Which movies will it remind you of?: lust, caution, atonement, Portrait of a lady on fire – basically any film in which people in historical garb, in fits of urgent lust, tear off said historical garb.
Notable performance: It’s hard to walk away from that chatterley without believing that Corrin is an emerging talent. Sure, it’s a bold feat in terms of sheer physical exposure, but its emotional seriousness elevates this film above the basic elements of erotic melodrama.
Memorable dialogue: Connie and Oliver meet in the woods:
Oliver: You want a… coarser treatment with me?

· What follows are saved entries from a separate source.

/-- STACK_TEMP_READ (08 R201, R204; R490): the stack's temperature is read; refresh is doubled above 85 °C and restored below 83 °C; the limits
act on it. -/
def execStackTempRead (e : EngIx) (st : Fin 2) (temp : Fin 256) (s : State) : Answer :=
  let x := (s.eng e).therm
  let k := 48 + st.val
  let t := temp.val + 50
  if s.pwr e = Pw.OFF ∨ SMap.getD x.failed k false then .next s
  else if sampleBad 1 (SMap.find? x.last k) t then
    .next (((s.onTherm e fun x => { x with failed := SMap.put x.failed k true }).sensorFault).sensorShow e)
  else
    let a := Reg.MC_STACK e st
    let s1 := s.onTherm e fun x => { x with
      last := SMap.put x.last k t, s0 := if st.val = 0 then some t else x.s0, s1 := if st.val = 1 then some t else x.s1 }
    let s2 := s1.setFld (Reg.THM_ENG_TEMP e) (if st.val = 0 then Fld.THM_ENG_TEMP.STACK0 else Fld.THM_ENG_TEMP.STACK1) temp
    let s3 := if s2.supplied e then s2.setFld a Fld.MC_STACK.TEMP temp else s2
    let s4 := if !s3.supplied e then s3 else if 85 < temp.val then s3.setFlag a Fld.MC_STACK.REFRESH_X2 true
      else if temp.val < 83 then s3.setFlag a Fld.MC_STACK.REFRESH_X2 false else s3
    .next (s4.tempCheck e)

/-- THERMAL_LEVEL_STEP (R494): up by one every 1 ms while J ≥ 100 °C or S ≥ 90 °C, down by one every 10 ms while J < 97 °C and S < 87 °C. -/
def execThermalLevelStep (e : EngIx) (s : State) : Answer :=
  let x := (s.eng e).therm
  if s.noSensor e then .next s
  else if x.reaches 100 90 then
    if s.now < x.levelAt + 1000000 ∨ 8 ≤ x.level then .next s else .next (s.setLevel e (x.level + 1))
  else if x.reaches 97 87 ∨ x.level = 0 ∨ s.now < x.levelAt + 10000000 then .next s
  else .next (s.setLevel e (x.level - 1))

/-- THM_ENG_STAT_WRITE (R499): the flags written with 1 clear, and MAX starts again from J. -/
def State.opThmEngStat (s : State) (e v : Nat) : State :=
  let a := Reg.THM_ENG_STAT e
  (s.plainWrite a v).setFld a Fld.THM_ENG_STAT.MAX (match (s.eng e).therm.j with
    | some t => if 50 ≤ t then t - 50 else 0
    | none => 0)

/-- THM_ENG_STAT_WRITE (R499). -/
def execThmEngStatWrite (r : Req) (e : EngIx) (v : Word) (s : State) : Answer :=
  .next (s.gated r (Reg.THM_ENG_STAT e) v.toNat fun s => s.opThmEngStat e v.toNat)

/-! ### The flow (R491 to R493, R496) -/

/-- PPL in force. -/
def State.ppl (s : State) : Nat := max 1 (s.fld Reg.THM_FLOW_CFG Fld.THM_FLOW_CFG.PPL)

/-- Whether FLOW_TACH is ignored. -/
def State.flowStuck (s : State) : Bool := s.flag Reg.THM_STAT Fld.THM_STAT.STUCK

/-- Change the record of the coolant. -/
def State.onFlow (s : State) (f : Flow → Flow) : State := { s with flow := f s.flow }

/-- Whether no pulse has been accepted for longer than the interval of 12 L/min. -/
def State.flowStopped (s : State) : Bool :=
  decide (5000000000 < (s.now - max s.flow.since (s.flow.last.getD 0)) * s.ppl)

/-- The flow in 0.1 L/min over the last 1 s, or over the time since FLOW_TACH has been watched if that is shorter (log 69). -/
def State.flowNow (s : State) : Nat :=
  if s.flowStuck then 0xFFFF
  else if s.flowStopped then 0
  else
    let w := min 1000000000 (s.now - s.flow.since)
    (s.flow.pulses.filter fun t => decide (s.now < t + 1000000000)).length * 600000000000 / (s.ppl * max 1 w)

/-- FLOW_LOW is raised or re-armed. -/
def State.flowLow (s : State) (raise clear : Bool) : State :=
  let on := s.flag Reg.THM_STAT Fld.THM_STAT.FLOW_LOW
  if raise && !on then (s.setFlag Reg.THM_STAT Fld.THM_STAT.FLOW_LOW true).fault Src.FLOW_LOW panelScope 0
  else if clear then s.setFlag Reg.THM_STAT Fld.THM_STAT.FLOW_LOW false else s

/-- The hard thermal shutdown (R495, R496): HALT_PANEL with PAIR_FAIL, and every breaker opens without counting. -/
def State.flowCrit (s : State) : State :=
  let s1 := ((s.setFlag Reg.THM_STAT Fld.THM_STAT.FLOW_CRIT true).setFlag Reg.THM_STAT Fld.THM_STAT.SHUTDOWN true).fault
    Src.FLOW_CRIT panelScope 0
  ((List.range 48).foldl (fun s e => s.trip e 0 false) s1).onFlow fun x => { x with critAt := some s.now }

/-- Since when a restart would find flow and inlet good (R497). -/
def State.restartCheck (s : State) : State :=
  let f := s.fld Reg.THM_FLOW Fld.THM_FLOW.FLOW
  let t := s.fld Reg.THM_COOLANT Fld.THM_COOLANT.INLET
  s.onFlow fun x => { x with
    okSince := sinceWhen x.okSince s.now (!s.flowStuck && decide (300 ≤ f ∧ 180 ≤ t ∧ t ≤ 400)) }

/-- A fresh value of the flow acts (R493, R496). -/
def State.flowPut (s : State) (f : Nat) : State :=
  let s1 := s.setFld Reg.THM_FLOW Fld.THM_FLOW.FLOW f
  if s.flowStuck then s1.restartCheck
  else
    let s2 := (s1.flowLow (decide (f < 300)) (decide (320 ≤ f))).restartCheck
    if 120 ≤ f then s2.setFlag Reg.THM_STAT Fld.THM_STAT.FLOW_CRIT false
    else if s2.flag Reg.THM_STAT Fld.THM_STAT.FLOW_CRIT then s2 else s2.flowCrit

Conny, raising an eyebrow: Mm hm.
gender and skin: Jeeves, GET ME MINE WITHOUT A COUCH. Topless, bottomless, on top of each other, sometimes with realistic sound effects to balance out all the gauzy lighting that makes all that skin look so loving speckled.
Our opinion: Director Laure de Clermont-Tonnerre lets us have our cake and eat it too, which is an unfortunate turn of events, but I can’t help it. Lady Chatterley’s lover is both strong in its eroticism and emotionally engaging. You can’t have one without the other – the film pays attention to the inner and outer life of its protagonist and awakens our rooted interest in the merging of one with the other. Remember, you cannot tend the garden of the mind without eating the fruit of the body, or a tortured metaphor like this.
Crucially, the film focuses closely on Corrin’s charismatic and empathetic characterization of a liberal soul in a restrictive context; Connie’s happiness is on the line and we remain invested in it at all times. Not that the script goes too deep – its depiction of the up-down dynamic is underdeveloped, subject to some set pieces and leaving the Clifford character psychologically one-dimensional. In this context, the sensual chemistry between O’Connell and Corrin is nothing short of refreshing, their steamy encounters rendered with an eye-opening candor we don’t often see in the increasingly timid age of modern cinema. Anyone looking for some seriously sexy romance these days will surely feel Lady Chatterley’s pain and may find some relief in the latest iteration of her story.
Our appeal: Lady Chatterley’s lover is a sharp balance between steamy, playful and melodramatic. Stream it to see British decorum crumble under the weight of the two-backed beast – and to see Corrin’s star continue to rise.